[Stored items]
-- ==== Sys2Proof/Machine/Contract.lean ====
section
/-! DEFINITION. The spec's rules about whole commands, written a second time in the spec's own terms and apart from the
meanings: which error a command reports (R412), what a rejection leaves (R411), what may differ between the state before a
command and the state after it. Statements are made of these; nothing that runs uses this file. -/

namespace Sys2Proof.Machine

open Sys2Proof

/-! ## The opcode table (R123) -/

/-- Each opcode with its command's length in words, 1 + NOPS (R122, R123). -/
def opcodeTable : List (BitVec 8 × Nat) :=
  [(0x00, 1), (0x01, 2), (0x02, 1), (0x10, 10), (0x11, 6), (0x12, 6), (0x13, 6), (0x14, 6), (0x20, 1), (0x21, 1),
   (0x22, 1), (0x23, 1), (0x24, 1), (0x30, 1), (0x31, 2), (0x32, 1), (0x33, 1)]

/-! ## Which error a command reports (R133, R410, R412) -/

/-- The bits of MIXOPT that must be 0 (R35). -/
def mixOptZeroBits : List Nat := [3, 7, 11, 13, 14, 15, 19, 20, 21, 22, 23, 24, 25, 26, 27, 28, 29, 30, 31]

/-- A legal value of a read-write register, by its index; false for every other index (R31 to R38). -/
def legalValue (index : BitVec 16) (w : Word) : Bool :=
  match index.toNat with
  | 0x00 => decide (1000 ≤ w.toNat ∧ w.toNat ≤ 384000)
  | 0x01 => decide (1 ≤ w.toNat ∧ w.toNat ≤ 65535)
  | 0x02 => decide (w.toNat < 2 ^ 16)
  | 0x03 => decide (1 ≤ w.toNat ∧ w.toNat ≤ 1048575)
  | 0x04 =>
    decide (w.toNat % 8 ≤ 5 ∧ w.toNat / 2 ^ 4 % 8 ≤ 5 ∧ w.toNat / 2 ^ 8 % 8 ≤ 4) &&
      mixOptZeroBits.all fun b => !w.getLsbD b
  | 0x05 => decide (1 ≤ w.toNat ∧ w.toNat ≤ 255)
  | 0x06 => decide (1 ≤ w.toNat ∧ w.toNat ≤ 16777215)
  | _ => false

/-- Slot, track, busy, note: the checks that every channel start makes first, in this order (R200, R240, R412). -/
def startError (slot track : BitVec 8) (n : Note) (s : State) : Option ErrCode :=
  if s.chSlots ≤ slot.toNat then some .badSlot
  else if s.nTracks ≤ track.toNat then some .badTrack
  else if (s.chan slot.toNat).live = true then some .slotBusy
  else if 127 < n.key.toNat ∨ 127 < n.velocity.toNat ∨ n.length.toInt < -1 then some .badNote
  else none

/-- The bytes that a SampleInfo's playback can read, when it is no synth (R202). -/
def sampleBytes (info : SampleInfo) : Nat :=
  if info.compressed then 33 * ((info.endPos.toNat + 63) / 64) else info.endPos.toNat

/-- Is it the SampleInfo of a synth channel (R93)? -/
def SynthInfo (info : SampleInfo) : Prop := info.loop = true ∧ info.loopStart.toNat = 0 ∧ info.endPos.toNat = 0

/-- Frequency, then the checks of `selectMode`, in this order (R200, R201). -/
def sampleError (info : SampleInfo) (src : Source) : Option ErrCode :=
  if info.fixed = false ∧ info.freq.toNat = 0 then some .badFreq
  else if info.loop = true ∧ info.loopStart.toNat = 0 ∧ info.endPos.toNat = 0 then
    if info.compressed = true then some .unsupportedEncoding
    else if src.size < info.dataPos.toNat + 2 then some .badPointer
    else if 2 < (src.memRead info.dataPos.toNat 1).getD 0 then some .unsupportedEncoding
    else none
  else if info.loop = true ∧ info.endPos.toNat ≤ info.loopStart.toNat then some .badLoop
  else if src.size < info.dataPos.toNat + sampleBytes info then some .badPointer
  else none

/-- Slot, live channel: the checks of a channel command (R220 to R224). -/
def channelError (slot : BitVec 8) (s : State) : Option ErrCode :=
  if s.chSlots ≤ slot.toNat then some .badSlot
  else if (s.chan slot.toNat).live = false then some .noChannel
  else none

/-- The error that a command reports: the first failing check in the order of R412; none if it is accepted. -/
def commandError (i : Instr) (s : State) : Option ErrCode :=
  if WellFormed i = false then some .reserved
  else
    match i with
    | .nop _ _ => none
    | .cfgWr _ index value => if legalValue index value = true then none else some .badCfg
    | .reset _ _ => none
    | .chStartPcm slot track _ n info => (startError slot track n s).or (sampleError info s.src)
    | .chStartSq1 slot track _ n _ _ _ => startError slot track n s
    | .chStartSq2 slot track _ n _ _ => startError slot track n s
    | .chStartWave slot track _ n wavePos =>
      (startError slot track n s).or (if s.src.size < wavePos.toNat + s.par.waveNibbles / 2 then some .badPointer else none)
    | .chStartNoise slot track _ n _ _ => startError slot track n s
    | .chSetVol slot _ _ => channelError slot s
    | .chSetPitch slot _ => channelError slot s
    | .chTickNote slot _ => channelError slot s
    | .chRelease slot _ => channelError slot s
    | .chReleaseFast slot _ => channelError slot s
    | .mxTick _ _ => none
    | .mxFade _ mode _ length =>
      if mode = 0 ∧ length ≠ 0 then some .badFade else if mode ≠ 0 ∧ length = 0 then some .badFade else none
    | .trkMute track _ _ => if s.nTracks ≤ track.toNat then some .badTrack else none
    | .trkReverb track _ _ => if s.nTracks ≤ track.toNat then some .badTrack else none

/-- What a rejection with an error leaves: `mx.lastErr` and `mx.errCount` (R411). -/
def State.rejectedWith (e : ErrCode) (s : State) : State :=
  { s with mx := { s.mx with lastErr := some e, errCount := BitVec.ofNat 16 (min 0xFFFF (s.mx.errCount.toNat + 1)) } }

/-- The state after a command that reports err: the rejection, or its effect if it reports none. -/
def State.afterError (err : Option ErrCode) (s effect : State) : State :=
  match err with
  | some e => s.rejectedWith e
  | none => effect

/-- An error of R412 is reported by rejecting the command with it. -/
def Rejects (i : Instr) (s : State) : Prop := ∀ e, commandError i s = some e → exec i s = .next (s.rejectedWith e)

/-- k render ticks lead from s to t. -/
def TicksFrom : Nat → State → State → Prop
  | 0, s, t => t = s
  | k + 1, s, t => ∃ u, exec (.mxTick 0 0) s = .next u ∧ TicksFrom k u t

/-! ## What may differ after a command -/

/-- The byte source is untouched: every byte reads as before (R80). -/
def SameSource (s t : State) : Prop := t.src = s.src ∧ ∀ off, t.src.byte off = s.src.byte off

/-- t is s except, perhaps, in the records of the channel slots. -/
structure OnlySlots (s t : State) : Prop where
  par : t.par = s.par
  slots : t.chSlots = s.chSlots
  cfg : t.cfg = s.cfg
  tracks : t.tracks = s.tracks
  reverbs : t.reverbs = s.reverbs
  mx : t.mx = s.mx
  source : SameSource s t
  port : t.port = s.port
* * *
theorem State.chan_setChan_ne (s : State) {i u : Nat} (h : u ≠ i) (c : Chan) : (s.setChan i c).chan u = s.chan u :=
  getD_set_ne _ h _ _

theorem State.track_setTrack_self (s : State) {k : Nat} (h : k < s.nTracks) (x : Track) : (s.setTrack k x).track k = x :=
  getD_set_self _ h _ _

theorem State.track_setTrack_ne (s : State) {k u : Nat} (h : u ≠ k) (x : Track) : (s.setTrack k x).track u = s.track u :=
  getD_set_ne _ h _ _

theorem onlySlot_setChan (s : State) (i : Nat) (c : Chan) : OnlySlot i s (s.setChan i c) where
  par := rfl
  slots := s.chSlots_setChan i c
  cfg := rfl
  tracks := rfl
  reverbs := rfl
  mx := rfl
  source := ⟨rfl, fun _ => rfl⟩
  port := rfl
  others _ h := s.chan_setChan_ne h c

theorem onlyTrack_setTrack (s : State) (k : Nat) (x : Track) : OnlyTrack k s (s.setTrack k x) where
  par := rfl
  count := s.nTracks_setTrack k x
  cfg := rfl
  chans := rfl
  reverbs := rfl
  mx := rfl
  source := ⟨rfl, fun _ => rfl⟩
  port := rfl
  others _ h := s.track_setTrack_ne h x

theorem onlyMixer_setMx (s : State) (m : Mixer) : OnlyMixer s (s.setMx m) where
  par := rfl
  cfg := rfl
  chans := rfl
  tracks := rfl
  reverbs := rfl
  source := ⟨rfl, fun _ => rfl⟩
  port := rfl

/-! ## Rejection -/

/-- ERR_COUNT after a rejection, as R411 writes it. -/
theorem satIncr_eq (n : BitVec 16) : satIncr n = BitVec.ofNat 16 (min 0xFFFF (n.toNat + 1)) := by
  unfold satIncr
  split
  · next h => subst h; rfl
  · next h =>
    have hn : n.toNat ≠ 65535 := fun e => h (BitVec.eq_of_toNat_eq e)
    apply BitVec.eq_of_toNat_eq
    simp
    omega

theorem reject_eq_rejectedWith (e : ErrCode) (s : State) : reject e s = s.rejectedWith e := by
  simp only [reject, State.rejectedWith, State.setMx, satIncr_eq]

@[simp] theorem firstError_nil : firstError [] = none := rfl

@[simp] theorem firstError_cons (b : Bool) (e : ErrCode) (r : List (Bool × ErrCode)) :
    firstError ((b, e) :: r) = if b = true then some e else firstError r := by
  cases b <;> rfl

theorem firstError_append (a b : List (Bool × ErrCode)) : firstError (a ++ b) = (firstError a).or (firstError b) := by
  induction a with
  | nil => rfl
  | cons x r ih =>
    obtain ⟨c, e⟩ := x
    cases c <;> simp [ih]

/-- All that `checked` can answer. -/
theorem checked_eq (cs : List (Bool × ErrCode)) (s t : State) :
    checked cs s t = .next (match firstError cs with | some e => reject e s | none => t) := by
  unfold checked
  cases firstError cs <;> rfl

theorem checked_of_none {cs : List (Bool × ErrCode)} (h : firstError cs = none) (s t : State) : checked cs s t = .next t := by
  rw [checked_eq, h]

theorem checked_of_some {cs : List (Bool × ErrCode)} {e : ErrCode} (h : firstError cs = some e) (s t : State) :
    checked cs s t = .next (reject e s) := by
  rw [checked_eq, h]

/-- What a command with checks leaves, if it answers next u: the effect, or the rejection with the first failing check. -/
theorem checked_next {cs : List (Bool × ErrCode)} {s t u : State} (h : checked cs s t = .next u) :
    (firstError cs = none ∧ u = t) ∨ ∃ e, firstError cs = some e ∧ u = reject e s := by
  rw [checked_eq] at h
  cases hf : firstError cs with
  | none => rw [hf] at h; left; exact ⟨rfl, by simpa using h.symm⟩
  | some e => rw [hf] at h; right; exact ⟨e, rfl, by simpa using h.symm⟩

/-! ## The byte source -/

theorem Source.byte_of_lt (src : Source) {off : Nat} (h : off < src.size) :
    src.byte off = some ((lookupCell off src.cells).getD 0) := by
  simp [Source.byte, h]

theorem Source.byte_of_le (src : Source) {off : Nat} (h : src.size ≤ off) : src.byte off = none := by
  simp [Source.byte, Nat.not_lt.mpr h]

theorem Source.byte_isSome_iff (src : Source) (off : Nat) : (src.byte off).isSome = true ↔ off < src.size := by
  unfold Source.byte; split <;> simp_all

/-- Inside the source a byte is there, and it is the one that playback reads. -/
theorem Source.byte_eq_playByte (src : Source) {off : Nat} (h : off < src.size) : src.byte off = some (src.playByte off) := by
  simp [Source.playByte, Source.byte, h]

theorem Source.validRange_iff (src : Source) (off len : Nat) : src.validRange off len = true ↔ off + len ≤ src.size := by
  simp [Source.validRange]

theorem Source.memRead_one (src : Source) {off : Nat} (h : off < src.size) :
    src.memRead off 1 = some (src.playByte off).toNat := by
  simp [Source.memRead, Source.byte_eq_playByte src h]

§ **BRIEF**
What is needed is an exact copy of the lines above, from the one containing "simp [Source.byte, Nat.not_lt.mpr h]" through the one containing "theorem Source.byte_eq_playByte (src", with nothing added.

§ **SOLUTION FOR THIS PROBLEM**
  simp [Source.byte, Nat.not_lt.mpr h]

theorem Source.byte_isSome_iff (src : Source) (off : Nat) : (src.byte off).isSome = true ↔ off < src.size := by
  unfold Source.byte; split <;> simp_all

/-- Inside the source a byte is there, and it is the one that playback reads. -/
theorem Source.byte_eq_playByte (src : Source) {off : Nat} (h : off < src.size) : src.byte off = some (src.playByte off) := by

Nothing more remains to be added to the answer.